My journal and commonplace book, inscribed at Stobuster, Isle of Breezey, this third day of January in the year of Our Lord 1826.

In my forty years of unceasing labour for Christ in this Godless wilderness I have striven manfully to eradicate the sad relics of popish and even earlier superstitions to which the ignorant natives of Zetland are so firmly wedded. Very early in my ministry I discovered that the wretches persist in celebrating the anniversary of Our Blessed Redeemer’s birth 11 or even 12 days later than the rest of the kingdom.

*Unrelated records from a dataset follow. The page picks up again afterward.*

-- ==== Sys2Proof/Laws/Start.lean ====
section
/-! SUPPORT. Everything the START check can do (spec/40_dispatch.md rules R99 to R103), said once. -/

namespace Sys2Proof.Laws

open Sys2Proof.Machine

/-- STATUS as the START check leaves it when its outcome is an error of the given code (R100, R101). -/
def failedStatus (fmt : FmtCode) (code : BitVec 2) (st : Status) : Status :=
  { done := false, error := true, errcode := code, fmt := fmt, ignwr := st.ignwr }

/-- STATUS as a START that passed its checks leaves it (R102, R103). -/
def passedStatus (fmt : FmtCode) (done : Bool) (st : Status) : Status :=
  { done := done, error := false, errcode := 0, fmt := fmt, ignwr := st.ignwr }

/-- The run state with the counters that START clears (R99). -/
def clearedRun (r : Run) : Run := { r with row := 0, col := 0, accN := 0, nibph := false, padLeft := 0 }

theorem startSelected_none (s : State) :
    startSelected Fmt.none s = { s with status := failedStatus Fmt.none 1 s.status } := rfl

theorem startSelected_short {fmt : FmtCode} (s : State) (hf : fmt ≠ Fmt.none)
    (hr : required fmt (imageW s) (imageH s) > s.cfg.srcAvail.toNat) :
    startSelected fmt s = { s with status := failedStatus fmt 2 s.status } :=
  (if_neg hf).trans (if_pos hr)

/-- START once both checks have passed. -/
theorem startSelected_passed {fmt : FmtCode} (s : State) (hf : fmt ≠ Fmt.none)
    (hr : required fmt (imageW s) (imageH s) ≤ s.cfg.srcAvail.toNat) :
    startSelected fmt s = beginRun (setFmt fmt (clearOutcome s)) :=
  (if_neg hf).trans (if_neg (Nat.not_lt.2 hr))

theorem startSelected_empty {fmt : FmtCode} (s : State) (hf : fmt ≠ Fmt.none)
    (hr : required fmt (imageW s) (imageH s) ≤ s.cfg.srcAvail.toNat) (he : imageW s = 0 ∨ imageH s = 0) :
    startSelected fmt s = { s with status := passedStatus fmt true s.status, run := clearedRun s.run } :=
  (startSelected_passed s hf hr).trans (if_pos he)

theorem startSelected_run {fmt : FmtCode} (s : State) (hf : fmt ≠ Fmt.none)
    (hr : required fmt (imageW s) (imageH s) ≤ s.cfg.srcAvail.toNat) (hw : imageW s ≠ 0) (hh : imageH s ≠ 0) :
    startSelected fmt s =
      { s with status := passedStatus fmt false s.status, run := { clearedRun s.run with fsm := .pix } } :=
  (startSelected_passed s hf hr).trans (if_neg (not_or.2 ⟨hw, hh⟩))

/-- The four outcomes of the START check: NotSupported, InvalidImage, an empty image, a run. -/
theorem startSelected_cases (fmt : FmtCode) (s : State) :
    (fmt = Fmt.none ∧ startSelected fmt s = { s with status := failedStatus Fmt.none 1 s.status }) ∨
    (fmt ≠ Fmt.none ∧ required fmt (imageW s) (imageH s) > s.cfg.srcAvail.toNat ∧
      startSelected fmt s = { s with status := failedStatus fmt 2 s.status }) ∨
    (fmt ≠ Fmt.none ∧ (imageW s = 0 ∨ imageH s = 0) ∧
      startSelected fmt s = { s with status := passedStatus fmt true s.status, run := clearedRun s.run }) ∨
    (fmt ≠ Fmt.none ∧ required fmt (imageW s) (imageH s) ≤ s.cfg.srcAvail.toNat ∧ imageW s ≠ 0 ∧ imageH s ≠ 0 ∧
      startSelected fmt s =
        { s with status := passedStatus fmt false s.status, run := { clearedRun s.run with fsm := .pix } }) := by
  by_cases hf : fmt = Fmt.none
  · subst hf
    exact .inl ⟨rfl, startSelected_none s⟩
  by_cases hr : required fmt (imageW s) (imageH s) > s.cfg.srcAvail.toNat
  · exact .inr (.inl ⟨hf, hr, startSelected_short s hf hr⟩)
  have hr' : required fmt (imageW s) (imageH s) ≤ s.cfg.srcAvail.toNat := by omega
  by_cases he : imageW s = 0 ∨ imageH s = 0
  · exact .inr (.inr (.inl ⟨hf, he, startSelected_empty s hf hr' he⟩))
  · rw [not_or] at he
    exact .inr (.inr (.inr ⟨hf, hr', he.1, he.2, startSelected_run s hf hr' he.1 he.2⟩))

/-- The START check changes nothing but STATUS and the run state. -/
theorem startSelected_frame (fmt : FmtCode) (s : State) :
    (startSelected fmt s).ctrl = s.ctrl ∧ (startSelected fmt s).cfg = s.cfg ∧ (startSelected fmt s).pal = s.pal ∧
    (startSelected fmt s).env = s.env ∧ (startSelected fmt s).status.ignwr = s.status.ignwr := by
  rcases startSelected_cases fmt s with ⟨_, h⟩ | ⟨_, _, h⟩ | ⟨_, _, h⟩ | ⟨_, _, _, _, h⟩ <;> rw [h] <;> exact ⟨rfl, rfl, rfl, rfl, rfl⟩

/-- `fmtOf` gives one of the six codes (R76, R96). -/
theorem fmtOf_le (c : Word) (b : BitVec 16) : (fmtOf c b).toNat ≤ 5 := by
  simp only [fmtOf]
  split_ifs <;> decide

end Sys2Proof.Laws
end

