theorem witness_InByte_last : (offered [0x44, 0x55] (inRun Fmt.rgb32 1 1 #v[1, 2, 3, 0] 3)).env.inQ = 0x44 :: [0x55] ∧
    (inRun Fmt.rgb32 1 1 #v[1, 2, 3, 0] 3).run.accN.val < 4 := by decide
theorem witness_EmitHandsOverItsBeat : emitPixel fullState .emitRgb24 = some ⟨0xFF, 0x0C, 0x0B, 0x0A⟩ ∧
    fullState.env.sinkReady = true := by decide
-- EmitAdvancesThePosition: within a row; into padding; to the next row; to the end of the run
theorem witness_EmitAdvances_within : isEmit .emitRgb24 = true ∧ busyState.env.sinkReady = true ∧
    busyState.run.col.toNat + 1 ≠ imageW busyState := by decide
theorem witness_EmitAdvances_padding : fullState.run.col.toNat + 1 = imageW fullState ∧ padBytes fullState.status.fmt (imageW fullState) = 1 := by decide
theorem witness_EmitAdvances_nextRow : (inRun Fmt.rgb32 1 2 #v[0, 0, 0, 0] 4).run.col.toNat + 1 = imageW (inRun Fmt.rgb32 1 2 #v[0, 0, 0, 0] 4) ∧
    padBytes Fmt.rgb32 1 = 0 ∧ ((inRun Fmt.rgb32 1 2 #v[0, 0, 0, 0] 4).run.row + 1).toNat ≠ imageH (inRun Fmt.rgb32 1 2 #v[0, 0, 0, 0] 4) := by decide
theorem witness_EmitAdvances_end : (inRun Fmt.rgb32 1 1 #v[0, 0, 0, 0] 4).run.col.toNat + 1 = imageW (inRun Fmt.rgb32 1 1 #v[0, 0, 0, 0] 4) ∧
    ((inRun Fmt.rgb32 1 1 #v[0, 0, 0, 0] 4).run.row + 1).toNat = imageH (inRun Fmt.rgb32 1 1 #v[0, 0, 0, 0] 4) := by decide
-- PadSkipDiscardsOneByte: more padding left; the row's last; the run's last
theorem witness_PadSkip_more : (offered [0] (inPadding Fmt.idx4 3 1 2)).env.inQ = 0 :: [] ∧ (inPadding Fmt.idx4 3 1 2).run.padLeft ≠ 1 := by decide
theorem witness_PadSkip_row : (atPos 0 1 (inPadding Fmt.rgb24 1 2 1)).run.padLeft = 1 ∧
    ((atPos 0 1 (inPadding Fmt.rgb24 1 2 1)).run.row + 1).toNat ≠ imageH (inPadding Fmt.rgb24 1 2 1) := by decide
theorem witness_PadSkip_run : (inPadding Fmt.rgb24 1 2 1).run.padLeft = 1 ∧
    ((inPadding Fmt.rgb24 1 2 1).run.row + 1).toNat = imageH (inPadding Fmt.rgb24 1 2 1) := by decide
theorem witness_StalledTurn_src : Inv busyState ∧ turnOf busyState = .unpacker ∧ stalled busyState = true :=
  ⟨busyState_inv, by decide, by decide⟩
theorem witness_StalledTurn_sink : Inv (sinkBusy fullState) ∧ turnOf (sinkBusy fullState) = .unpacker ∧ stalled (sinkBusy fullState) = true :=
  ⟨by constructor <;> decide, by decide, by decide⟩
theorem witness_FrameOfTheStepRows : ∃ t : State, isStepRow .emitRgb24 = true ∧ exec .emitRgb24 fullState = .next t ∧ isEmit .emitRgb24 = true :=
  ⟨_, rfl, rfl, rfl⟩
theorem witness_FrameOfTheStepRows_byte : ∃ t : State, isStepRow (.inByte 3 false) = true ∧ exec (.inByte 3 false) (offered [1] busyState) = .next t ∧
    takesByte (.inByte 3 false) = true := ⟨_, rfl, rfl, rfl⟩

theorem witness_LowestSetBit_top : (0x8000_0000 : Word) ≠ 0 := by decide
theorem witness_BitfieldChannel_top : (0x8000_0000 : Word).getLsbD 31 = true ∧ ∀ j, j < 31 → (0x8000_0000 : Word).getLsbD j = false := by decide
theorem witness_DimensionsAreMagnitudes : (configured 8 0 0x8000_0000 1 0).cfg.width = 0x80000000 := by decide
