-- ==== Sys2Proof/Config.lean ====
section
/-! DEFINITION. What the spec leaves open: the parameters of `00_scope.md` R3 (types; their values stand in `State.params`) and the free values. -/

namespace Sys2Proof.Config

/-- Parameter `INIT_WORD` of R3: the bytes of a record after construct or reset (R21; decision D11, U8). -/
inductive InitWord where
  /-- the default: the bytes of `ACTIVE_RESET` (R19) -/
  | activeCentred
  /-- every byte zero, then the terminator -/
  | activeUncentred
  deriving DecidableEq, Repr

/-- Parameter `PADDED_READ` of R3: what a field getter returns on a padding record (R54; decision D15, U1). -/
inductive PaddedRead where
  /-- the default: the read algorithm applied to the 0xFF bytes -/
  | algorithmic
  /-- an unconstrained value of the getter's type -/
  | any
  deriving DecidableEq, Repr

/-- The open parameters of the step (R3). The fourth of R3, `FAILED_DECODE`, has the one value `ANY_BYTES`, so it
needs no field: a short read always leaves free bytes (`freeRecordByte`). -/
structure Params where
  /-- `INIT_WORD` -/
  initWord : InitWord
  /-- `PADDED_READ` -/
  paddedRead : PaddedRead
  /-- `SINK_FAILS` -/
  sinkFails : Bool
  deriving DecidableEq, Repr

/-- FREE VALUE (log entry 7). The sixteen bits a `GETJ` sees on a padding record under `PADDED_READ = ANY` (U1),
applied to the number of draws made so far. -/
opaque freeHalf : Nat → BitVec 16

/-- FREE VALUE (log entry 7). The byte a `GETT`, `GETB` or `GETDP` sees on a padding record under
`PADDED_READ = ANY` (U1), applied to the number of draws made so far. -/
opaque freeByte : Nat → Byte

/-- FREE VALUE (log entry 8). Byte `k` of the record that a short read hit (R183, R205, U2): `freeRecordByte draw k`. -/
opaque freeRecordByte : Nat → Nat → Byte

/-- FREE VALUE (log entry 8). How far a short read moves the source position (R183, R205, U2), before the limit to
the unread bytes is applied. -/
opaque freePosition : Nat → Nat

end Sys2Proof.Config
end

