-- ==== Sys2Proof/Machine/Records.lean ====
section
/-! DEFINITION. The whole-record family (45_padding_record.md): ISPAD, SETPAD, ENC and DEC. -/

namespace Sys2Proof.Machine

/-- `setPadding(b)` on record `t` (R181): sixteen times 0xFF, or the record `ACTIVE_RESET`; unconditional. -/
def padWrite (t : Nat) (b : Bool) (s : State) : Except Status State :=
  .ok (s.setRecord t (if b then paddingRecord else activeReset))

/-- `ISPAD` (R180): 1 when all sixteen bytes are 0xFF, else 0; nothing is latched. -/
def execIspad (s : State) : Result := answer ((s.isPadding s.target).toNat : Int) s

/-- `SETPAD b` (R181). -/
def execSetpad (b : Bool) (s : State) : Result := complete (padWrite s.target b s) s

/-- `ENC` (R182): the sixteen bytes of the target record as they stand, byte 0 first. -/
def execEnc (s : State) : Result := sinkWrite (s.recordBytes s.target) s

/-- `DEC` (R183): the next sixteen source bytes, unchecked; a short read leaves the record and the source position free
and answers `FormatError`. -/
def execDec (s : State) : Result :=
  match s.src with
  | none => .refused .noByteSource
  | some sr =>
    if sr.avail < wordBytes then raise .formatError (shortRead s.target sr s)
    else answer 0 ((s.setRecord s.target (sr.next wordBytes)).setSrc (sr.advance wordBytes))

end Sys2Proof.Machine
end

That was the occasion when Mistress Mana Berg prepared quantities of sweetmeats, pastries and ale for the parochial soirée on Christmas Eve and none of my parishioners arrived until 10 days later.

My amanuensis, Brucie Barr, explained it thus when I asked why he and his cronies continue to ignore the resolution of our Great British Parliament in the year 1752 to move the date of Christmas from 6th January, Old Style, to 25th December, New Style:

“Weel, du sees, Meenister, dussiz da wye o’ hit. Du kens hit wiz da Pope at first boggertaboot widda calendar, a cuppla hunder years fae syne. In da year o’ fufty twa da heid eens doon in London wiz chust followin’ Rome, as du micht say. Wir aald fokk wirna happy dan aboot da Govymint an da Pope takkin ulleevin days affa dir life. An wir still no happy abootit noo.”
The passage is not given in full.